Gut health: Exploring the rainforest within

Imagine a lush tropical rain forest filled with a rich diversity of plant and animal life. This represents the complexity of our gut microbiome, an ecosystem residing in our digestive tract. Scientists are only beginning to unravel the far-reaching effects of gut health.

With surprising roles ranging from influencing our waistline and mood to promoting dental health and a clear complexion, the microbiome is a promising new frontier in medicine.

Increased awareness of how certain foods keep gut flora flourishing has sparked shifts in grocery store shopping and there’s a rising demand for probiotic-powered foods. Here’s what you need to know to nurture your gut microbiome.

Know the difference between probiotics and prebiotics

This dynamic duo has a harmonious relationship in the gut, working together to promote digestive health. Prebiotics are power food for probiotics. Probiotics are beneficial, living organisms that improve our immune system by helping to crowd out bacteria that can make us sick.

In addition, probiotics enhance absorption of nutrients from food and even help make energy-producing B vitamins.

Prebiotics are fibers in food that resist digestion in the upper digestive tract but are used as fuel by probiotics in the lower digestive tract. Probiotics rely on a steady supply of fuel from prebiotics so they can flourish. The best way to ensure that your probiotic population is happy and well-fed is to load up on fiber-rich plant foods.

Top sources of prebiotics include bananas, garlic, onions, leeks, artichokes, asparagus, whole grains and legumes like lentils, beans and peas.
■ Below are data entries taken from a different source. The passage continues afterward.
-- ==== Sys2Proof/Decode.lean ====
section
/-! DEFINITION. Decoding a 32-bit command word (R80 to R83, R87, R90 of 30_encoding.md), then the encoder from the same table. -/

namespace Sys2Proof

/-- Why a command word is illegal (R90): "its OP is not in the rule R87 table, or ... any bit its format marks Z is 1".
"the opcode, then the reserved bits" (R257). -/
inductive IllegalCommand where
  | unknownOpcode (op : BitVec 8)
  | reservedBitSet (op : BitVec 8)
deriving DecidableEq, Repr

/-! ## Fields (R82) -/

/-- OP, bits [31:24]. -/
def fieldOp (w : Word) : BitVec 8 := w.extractLsb' 24 8
/-- Bits [23:16]: A of format P. -/
def field23 (w : Word) : BitVec 8 := w.extractLsb' 16 8
/-- Bits [15:8]: A of format G, VER of format T. -/
def field15 (w : Word) : BitVec 8 := w.extractLsb' 8 8
/-- Bits [7:0]: B of format G, A or N of format U. -/
def field7 (w : Word) : BitVec 8 := w.extractLsb' 0 8
/-- E of format P, bits [15:0]. -/
def fieldE (w : Word) : BitVec 16 := w.extractLsb' 0 16
/-- LVL of format T, bits [3:0]. -/
def fieldLvl (w : Word) : BitVec 4 := w.extractLsb' 0 4
/-- K of format K, bits [2:0]. -/
def fieldK (w : Word) : BitVec 3 := w.extractLsb' 0 3

/-! ## Reserved bits of the six formats (R81): true when every Z bit is 0 -/

/-- Format N: [23:0] are Z. -/
def reservedZeroN (w : Word) : Bool := w.extractLsb' 0 24 == 0#24
/-- Format G: [23:16] are Z. -/
def reservedZeroG (w : Word) : Bool := w.extractLsb' 16 8 == 0#8
/-- Format U: [23:8] are Z. -/
def reservedZeroU (w : Word) : Bool := w.extractLsb' 8 16 == 0#16
/-- Format T: [23:16] and [7:4] are Z. -/
def reservedZeroT (w : Word) : Bool := w.extractLsb' 16 8 == 0#8 && w.extractLsb' 4 4 == 0#4
/-- Format K: [23:3] are Z. -/
def reservedZeroK (w : Word) : Bool := w.extractLsb' 3 21 == 0#21

/-- A listed opcode decodes to its command when its format's reserved bits are 0 (R90). -/
def legalIf (reservedZero : Bool) (op : BitVec 8) (i : Instr) : Except IllegalCommand Instr :=
  if reservedZero then .ok i else .error (.reservedBitSet op)

/-- The decoder (R80, R87, R90): the opcode selects the format, the format the fields. Total: every word decodes or is
illegal by name. -/
def decode (w : Word) : Except IllegalCommand Instr :=
  let op := fieldOp w
  if op = 0x00#8 then legalIf (reservedZeroN w) op .nop
  else if op = 0x01#8 then legalIf (reservedZeroG w) op (.gfAdd (field15 w) (field7 w))
  else if op = 0x02#8 then legalIf (reservedZeroG w) op (.gfSub (field15 w) (field7 w))
  else if op = 0x03#8 then legalIf (reservedZeroG w) op (.gfMul (field15 w) (field7 w))
  else if op = 0x04#8 then legalIf (reservedZeroG w) op (.gfDiv (field15 w) (field7 w))
  else if op = 0x05#8 then legalIf true op (.gfPow (field23 w) (fieldE w))
  else if op = 0x06#8 then legalIf (reservedZeroU w) op (.gfExp (field7 w))
  else if op = 0x07#8 then legalIf (reservedZeroU w) op (.gfLog (field7 w))
  else if op = 0x10#8 then legalIf (reservedZeroN w) op .polyMul
  else if op = 0x11#8 then legalIf (reservedZeroN w) op .polyMod
  else if op = 0x20#8 then legalIf (reservedZeroU w) op (.rsGen (field7 w))
  else if op = 0x21#8 then legalIf (reservedZeroU w) op (.rsEcc (field7 w))
  else if op = 0x30#8 then legalIf (reservedZeroT w) op (.tplLoad (field15 w) (fieldLvl w))
  else if op = 0x40#8 then legalIf (reservedZeroN w) op .place
  else if op = 0x50#8 then legalIf (reservedZeroK w) op (.maskScore (fieldK w))
  else if op = 0x51#8 then legalIf (reservedZeroN w) op .maskOpt
  else if op = 0x52#8 then legalIf (reservedZeroK w) op (.maskForce (fieldK w))
  else .error (.unknownOpcode op)

/-- What the decoder reads from a table row's word: the bits above `nbits` are 0. A command is one 32-bit word (R80). -/
def decodeTableWord (nbits w : Nat) : Option Instr :=
  match decode (word (w % 2 ^ nbits)) with
  | .ok i => some i
  | .error _ => none

/-! ## The encoder -/

/-- Format N (R81): OP, then 24 reserved zeros. -/
def encodeN (op : BitVec 8) : Word := op ++ 0#24
/-- Format G (R81): OP, Z, A, B. -/
def encodeG (op a b : BitVec 8) : Word := op ++ 0#8 ++ a ++ b
/-- Format P (R81): OP, A, E. -/
def encodeP (op a : BitVec 8) (e : BitVec 16) : Word := op ++ a ++ e
/-- Format U (R81): OP, Z, Z, A. -/
def encodeU (op a : BitVec 8) : Word := op ++ 0#16 ++ a
/-- Format T (R81): OP, Z, VER, Z in [7:4], LVL. -/
def encodeT (op ver : BitVec 8) (lvl : BitVec 4) : Word := op ++ 0#8 ++ ver ++ 0#4 ++ lvl
/-- Format K (R81): OP, Z up to bit 3, K. -/
def encodeK (op : BitVec 8) (k : BitVec 3) : Word := op ++ 0#21 ++ k

/-- The command word of a command (R81, R87). -/
def encode : Instr → Word
  | .nop => encodeN 0x00#8
  | .gfAdd a b => encodeG 0x01#8 a b
  | .gfSub a b => encodeG 0x02#8 a b
  | .gfMul a b => encodeG 0x03#8 a b
  | .gfDiv a b => encodeG 0x04#8 a b
  | .gfPow a e => encodeP 0x05#8 a e
  | .gfExp a => encodeU 0x06#8 a
  | .gfLog a => encodeU 0x07#8 a
  | .polyMul => encodeN 0x10#8
  | .polyMod => encodeN 0x11#8
  | .rsGen n => encodeU 0x20#8 n
  | .rsEcc n => encodeU 0x21#8 n
  | .tplLoad ver lvl => encodeT 0x30#8 ver lvl
  | .place => encodeN 0x40#8
  | .maskScore k => encodeK 0x50#8 k
  | .maskOpt => encodeN 0x51#8
  | .maskForce k => encodeK 0x52#8 k

end Sys2Proof
end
Be sure to gradually incorporate these foods into your diet and drink plenty of water to help your digestive system adjust to the increased fiber intake as it helps move things along.
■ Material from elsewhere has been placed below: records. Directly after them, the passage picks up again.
-- ==== Sys2Proof/Laws/State.lean ====
section
/-! SUPPORT. What each named update of the state does to each field: one lemma per field per update, so that no proof unfolds one. -/

namespace Sys2Proof.Machine

/-! ## State.acceptWith -/

@[simp] theorem State.acceptWith_ie (s : State) (d : Nat) (w : Word) : (s.acceptWith d w).ie = s.ie := rfl
@[simp] theorem State.acceptWith_done (s : State) (d : Nat) (w : Word) : (s.acceptWith d w).done = false := rfl
@[simp] theorem State.acceptWith_err (s : State) (d : Nat) (w : Word) : (s.acceptWith d w).err = false := rfl
@[simp] theorem State.acceptWith_ovf (s : State) (d : Nat) (w : Word) : (s.acceptWith d w).ovf = s.ovf := rfl
@[simp] theorem State.acceptWith_cmd (s : State) (d : Nat) (w : Word) : (s.acceptWith d w).cmd = w := rfl
@[simp] theorem State.acceptWith_arg0 (s : State) (d : Nat) (w : Word) : (s.acceptWith d w).arg0 = s.arg0 := rfl
@[simp] theorem State.acceptWith_arg1 (s : State) (d : Nat) (w : Word) : (s.acceptWith d w).arg1 = s.arg1 := rfl
@[simp] theorem State.acceptWith_arg2 (s : State) (d : Nat) (w : Word) : (s.acceptWith d w).arg2 = s.arg2 := rfl
@[simp] theorem State.acceptWith_res0 (s : State) (d : Nat) (w : Word) : (s.acceptWith d w).res0 = s.res0 := rfl
@[simp] theorem State.acceptWith_res1 (s : State) (d : Nat) (w : Word) : (s.acceptWith d w).res1 = s.res1 := rfl
@[simp] theorem State.acceptWith_errCode (s : State) (d : Nat) (w : Word) : (s.acceptWith d w).errCode = 0 := rfl
@[simp] theorem State.acceptWith_errArgIdx (s : State) (d : Nat) (w : Word) : (s.acceptWith d w).errArgIdx = 0 := rfl
@[simp] theorem State.acceptWith_errInfo (s : State) (d : Nat) (w : Word) : (s.acceptWith d w).errInfo = 0 := rfl
@[simp] theorem State.acceptWith_version (s : State) (d : Nat) (w : Word) : (s.acceptWith d w).version = s.version := rfl
@[simp] theorem State.acceptWith_width (s : State) (d : Nat) (w : Word) : (s.acceptWith d w).width = s.width := rfl
@[simp] theorem State.acceptWith_level (s : State) (d : Nat) (w : Word) : (s.acceptWith d w).level = s.level := rfl
@[simp] theorem State.acceptWith_phase (s : State) (d : Nat) (w : Word) : (s.acceptWith d w).phase = s.phase := rfl
@[simp] theorem State.acceptWith_mask (s : State) (d : Nat) (w : Word) : (s.acceptWith d w).mask = s.mask := rfl
@[simp] theorem State.acceptWith_fmt (s : State) (d : Nat) (w : Word) : (s.acceptWith d w).fmt = s.fmt := rfl
@[simp] theorem State.acceptWith_capacity (s : State) (d : Nat) (w : Word) : (s.acceptWith d w).capacity = s.capacity := rfl
@[simp] theorem State.acceptWith_placed (s : State) (d : Nat) (w : Word) : (s.acceptWith d w).placed = s.placed := rfl
@[simp] theorem State.acceptWith_cmdCount (s : State) (d : Nat) (w : Word) : (s.acceptWith d w).cmdCount = s.cmdCount := rfl
@[simp] theorem State.acceptWith_scored (s : State) (d : Nat) (w : Word) : (s.acceptWith d w).scored = s.scored := rfl
@[simp] theorem State.acceptWith_score (s : State) (d : Nat) (w : Word) : (s.acceptWith d w).score = s.score := rfl
@[simp] theorem State.acceptWith_pen (s : State) (d : Nat) (w : Word) : (s.acceptWith d w).pen = s.pen := rfl
@[simp] theorem State.acceptWith_matrix (s : State) (d : Nat) (w : Word) : (s.acceptWith d w).matrix = s.matrix := rfl
@[simp] theorem State.acceptWith_inFlight (s : State) (d : Nat) (w : Word) : (s.acceptWith d w).inFlight = some ⟨w, s.arg0, s.arg1, s.arg2, d⟩ := rfl
@[simp] theorem State.acceptWith_dmem (s : State) (d : Nat) (w : Word) : (s.acceptWith d w).dmem = s.dmem := rfl
@[simp] theorem State.acceptWith_genCache (s : State) (d : Nat) (w : Word) : (s.acceptWith d w).genCache = s.genCache := rfl
@[simp] theorem State.acceptWith_tplCache (s : State) (d : Nat) (w : Word) : (s.acceptWith d w).tplCache = s.tplCache := rfl
@[simp] theorem State.acceptWith_hostQueue (s : State) (d : Nat) (w : Word) : (s.acceptWith d w).hostQueue = s.hostQueue := rfl
@[simp] theorem State.acceptWith_readData (s : State) (d : Nat) (w : Word) : (s.acceptWith d w).readData = s.readData := rfl
@[simp] theorem State.acceptWith_latencyIndex (s : State) (d : Nat) (w : Word) : (s.acceptWith d w).latencyIndex = s.latencyIndex := rfl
Separate health from hype when shopping

Foods that are cultured or fermented naturally contain probiotics, but food companies are adding probiotics to processed foods such as energy bars and frozen yogurt. The potency of probiotic cultures can be drastically weakened when they are removed from their original source and added into these processed foods.

Kefir
Kefir has diverse probiotic strains that may improve lactose digestion among those who are lactose intolerant.

Sip the champagne of dairy

Cultured dairy products such as yogurt and kefir reign supreme as the most potent probiotic sources. Known as the champagne of cultured dairy because of its slight fizziness, kefir is a low-lactose, creamy drink made by adding “kefir grains” to milk, which cause a very unique fermenting process. 
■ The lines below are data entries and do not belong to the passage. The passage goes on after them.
theorem hosting_moves (a : HostAccess) : HostMovesNext (hosting a) a [] := ⟨rfl, fun _ h => nomatch h⟩

theorem waiting_moves (w : Word) (a : HostAccess) : HostMovesNext (waiting w a) a [] := by
  refine ⟨rfl, fun c h => ?_⟩
  obtain rfl : (⟨w, 0, 0, 0, 1⟩ : InFlight) = c := Option.some.inj h
  exact Nat.one_pos

theorem reset_caches_correct : CachesCorrect State.reset := by
  refine ⟨?_, ?_, ?_, ?_, rfl⟩ <;> simp [State.reset, risingKeys, gen, Config.rsMaxDegree]

theorem witness_DecodeAndEncodeAreInverse : decode 0x30000702#32 = .ok (.tplLoad 7#8 2#4) := rfl

theorem witness_DecodeFollowsTheOpcodeTable :
    decode 0x520000FF#32 = .error (.reservedBitSet 0x52) ∧ decode 0x52000007#32 = .ok (.maskForce 7) ∧
    opcodeRow (.maskForce 0) ∈ opcodeRows ∧ (opcodeRow (.maskForce 0)).Matches 0x52000007#32 := by
  refine ⟨rfl, rfl, ?_, rfl⟩
  decide

theorem witness_StepRunsTheDecodedCommand :
    ((ready 0x010053CA 0 0 0 []).inFlight = some ⟨0x010053CA, 0, 0, 0, 0⟩ ∧ decode 0x010053CA#32 = .ok (.gfAdd 0x53 0xCA)) ∧
    HostMovesNext (waiting 0 (.read 0 4)) (.read 0 4) [] ∧ HostMovesNext (hosting .idle) .idle [] ∧
    (State.reset.hostQueue = [] ∧ ∀ c, State.reset.inFlight = some c → 0 < c.delay) :=
  ⟨⟨rfl, rfl⟩, waiting_moves _ _, hosting_moves _, rfl, fun _ h => nomatch h⟩

theorem witness_IllegalWordReportsIllegal :
    (ready 0x53000000 0 0 0 []).inFlight = some ⟨0x53000000, 0, 0, 0, 0⟩ ∧
    ∀ row ∈ opcodeRows, ¬ row.Matches 0x53000000#32 := by
  refine ⟨rfl, ?_⟩
  simp only [OpcodeRow.Matches]
  decide

theorem witness_EveryAcceptedCommandCompletes :
    let s : State := { State.reset with inFlight := some ⟨0, 0, 0, 0, 3⟩ }
    s.hostQueue = [] ∧ s.inFlight = some ⟨0, 0, 0, 0, 3⟩ ∧ decode 0#32 = .ok .nop := ⟨rfl, rfl, rfl⟩

theorem witness_CommandWriteIsAccepted :
    (hosting (.write 0x00C 4 0x21000004)).inFlight = none ∧
    (hosting (.write 0x00C 4 0x21000004)).hostQueue = .write 0x00C 4 0x21000004 :: [] := ⟨rfl, rfl⟩

theorem witness_CommandWriteWhileBusyIsDropped :
    (waiting 0 (.write 0x00C 4 7)).inFlight = some ⟨0, 0, 0, 0, 1⟩ ∧
    HostMovesNext (waiting 0 (.write 0x00C 4 7)) (.write 0x00C 4 7) [] ∧
    (hosting (.write 0x00C 4 7)).inFlight = none ∧
    (hosting (.write 0x00C 4 7)).hostQueue = .write 0x00C 4 7 :: [] := ⟨rfl, waiting_moves _ _, rfl, rfl⟩

/-- Each clause; the read-only offsets at the ends of their ranges. -/
theorem witness_ControlStatusAndArgumentWrites :
    HostMovesNext (waiting 0 (.write 0x008 4 0xF)) (.write 0x008 4 0xF) [] ∧
    (HostMovesNext (hosting (.write 0x004 4 0xFFFFFFFD)) (.write 0x004 4 0xFFFFFFFD) [] ∧
      (0xFFFFFFFD#32).getLsbD 1 = false) ∧
    HostMovesNext (waiting 0 (.write 0x010 4 1)) (.write 0x010 4 1) [] ∧
    HostMovesNext (hosting (.write 0x014 4 1)) (.write 0x014 4 1) [] ∧
    HostMovesNext (hosting (.write 0x018 4 1)) (.write 0x018 4 1) [] ∧
    (∀ o ∈ [0x000, 0x020, 0x054, 0x060, 0x0FC],
      (o = 0x000 ∨ (0x020 ≤ o ∧ o < 0x058) ∨ (0x060 ≤ o ∧ o < 0x100)) ∧ o % 4 = 0) ∧
    HostMovesNext (waiting 0 (.write 0x0FC 4 1)) (.write 0x0FC 4 1) [] :=
  ⟨waiting_moves _ _, ⟨hosting_moves _, rfl⟩, waiting_moves _ _, hosting_moves _, hosting_moves _, by decide,
    waiting_moves _ _⟩

/-- The reset's clauses: nothing in flight; an illegal word in flight; RS.GEN 3 in flight, with a destination. -/
theorem witness_SoftResetKeepsDmemButAbortedBytes :
    let a := HostAccess.write 0x004 4 2
    (2#32).getLsbD 1 = true ∧
    (HostMovesNext (hosting a) a [] ∧ (hosting a).dmem.wf = true ∧ (hosting a).inFlight = none) ∧
    (HostMovesNext (waiting 0xFF000000 a) a [] ∧ (waiting 0xFF000000 a).dmem.wf = true ∧
      decode 0xFF000000#32 = .error (.unknownOpcode 0xFF)) ∧
    (HostMovesNext (waiting 0x20000003 a) a [] ∧ decode 0x20000003#32 = .ok (.rsGen 3) ∧
      destinationOf (waiting 0x20000003 a) ⟨0x20000003, 0, 0, 0, 1⟩ (.rsGen 3) = some ⟨0, 4⟩) :=
  ⟨rfl, ⟨hosting_moves _, rfl, rfl⟩, ⟨waiting_moves _ _, rfl, rfl⟩, waiting_moves _ _, rfl, rfl⟩

/-- The destination's clauses: results that end at the end of DMEM, and completions with and without a destination. -/
theorem witness_SoftReset_destination :
    (SourceOk 1 (desc 4095 1) ∧ SourceOk 1 (desc 0 2) ∧ DestOk (1 + 2 - 1) 4094) ∧
    (SourceOk 0 (desc 4096 0) ∧ SourceOk 2 (desc 4094 2) ∧ DestOk (2 - 1) 4095 ∧ Memory.read [] 4094 = none ∧
      (bytesAt 4094 [1, 7]).read 4094 = some 1) ∧
    (1 ≤ (30#8).toNat ∧ (30#8).toNat ≤ Config.rsMaxDegree ∧ DestOk ((30#8).toNat + 1) 4065 ∧ DestOk (30#8).toNat 4066) ∧
    (CachesCorrect (ready 0x20000003 0 0 0 []) ∧ ∃ t, exec (.rsGen 3) (ready 0x20000003 0 0 0 []) = .next t) ∧
    (CachesCorrect (ready 0 0 0 0 []) ∧ ∃ t, exec .nop (ready 0 0 0 0 []) = .next t) := by
  refine ⟨?_, ?_, ?_, ⟨reset_caches_correct, _, rfl⟩, reset_caches_correct, _, rfl⟩ <;> simp only [SourceOk, DestOk] <;> decide

theorem witness_HardwareResetValues : HostMovesNext (waiting 0 .hardReset) .hardReset [] := waiting_moves _ _

/-- The first and the last register of the map. -/
theorem witness_RegisterReadsReturnTheRegister :
    ((0x000, 0x51524331) ∈ registerMap (waiting 0 (.read 0x000 4)) ∧
      HostMovesNext (waiting 0 (.read 0x000 4)) (.read 0x000 4) []) ∧
    ((0x0FC, 0) ∈ registerMap (hosting (.read 0x0FC 4)) ∧ HostMovesNext (hosting (.read 0x0FC 4)) (.read 0x0FC 4) []) := by
  refine ⟨⟨?_, waiting_moves _ _⟩, ?_, hosting_moves _⟩ <;> decide

theorem witness_ReadsHaveNoSideEffects :
    HostMovesNext (hosting (.read 0x1FFFC 4)) (.read 0x1FFFC 4) [] ∧ ∃ t, step (hosting (.read 0x1FFFC 4)) = .next t :=
  ⟨hosting_moves _, _, rfl⟩

/-- The last byte, the last aligned word and the first half-word of DMEM. -/
theorem witness_DmemAccessesAreLittleEndian :
    ∀ p ∈ [(4095, 1), (4092, 4), (0, 2)], (p.2 = 1 ∨ p.2 = 2 ∨ p.2 = 4) ∧ p.1 % p.2 = 0 ∧ p.1 < Config.dmemSize ∧
      State.reset.inFlight = none := by decide

/-- The window's last cell and its last word, and writes to the first and last bytes of the range. -/
theorem witness_WindowShowsTheWorkingMatrix :
    (∀ a : HostAccess, (hosting a).inFlight = none) ∧ (255 < 256 ∧ 255 % 1 = 0) ∧ (252 < 256 ∧ 252 % 4 = 0) ∧
    (hosting (.read 0x1FFFC 4)).hostQueue = .read (0x10000 + 256 * 255 + 252) 4 :: [] ∧
    (hosting (.read 0x1FFFF 1)).hostQueue = .read (0x10000 + 256 * 255 + 255) 1 :: [] ∧
    (∀ p ∈ [(0xFFFD, 4), (0x10000, 1), (0x1FFFC, 4)],
      0x1000 + Config.dmemSize ≤ p.1 ∧ p.1 < 0x20000 ∧ 0x10000 < p.1 + p.2) ∧
    (hosting (.write 0xFFFD 4 1)).hostQueue = .write 0xFFFD 4 1 :: [] :=
  ⟨fun _ => rfl, by decide, by decide, rfl, rfl, by decide, rfl⟩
Originating centuries ago in Eastern Europe, keifer has only recently become commercialized in the United States. While yogurt and kefir both contain beneficial bacteria, kefir hosts a more diverse population of probiotic strains, meaning it could offer added probiotic benefits, such as improving lactose digestion among those who are lactose intolerant.

Check the yogurt container

To make sure your yogurt really does have probiotic power, check for the “Live and Active Cultures” seal. Yogurts that say “heat treated after culturing” on the label mean the yogurt was pasteurized after the live strains were added, which deactivates the beneficial bacteria.

Check sugar content since sugar can work against probiotic benefits. Flavored yogurts that list sugar as the first or second ingredient can pack more sugar than a candy bar.

Choose food over supplements

Think twice before choosing a supplement over food. The journey probiotic supplements make from the lab to the gut is long and full of variables. The best and least expensive option for promoting good gut health is to enjoy foods that naturally contain live cultures.

The truth about gluten sensitivity

It seems like more and more items in grocery stores are popping up with “gluten-free” on their labels. For almost every food containing gluten, there is an equal option that is gluten-free. Even restaurants and bakeries are offering gluten free menu options.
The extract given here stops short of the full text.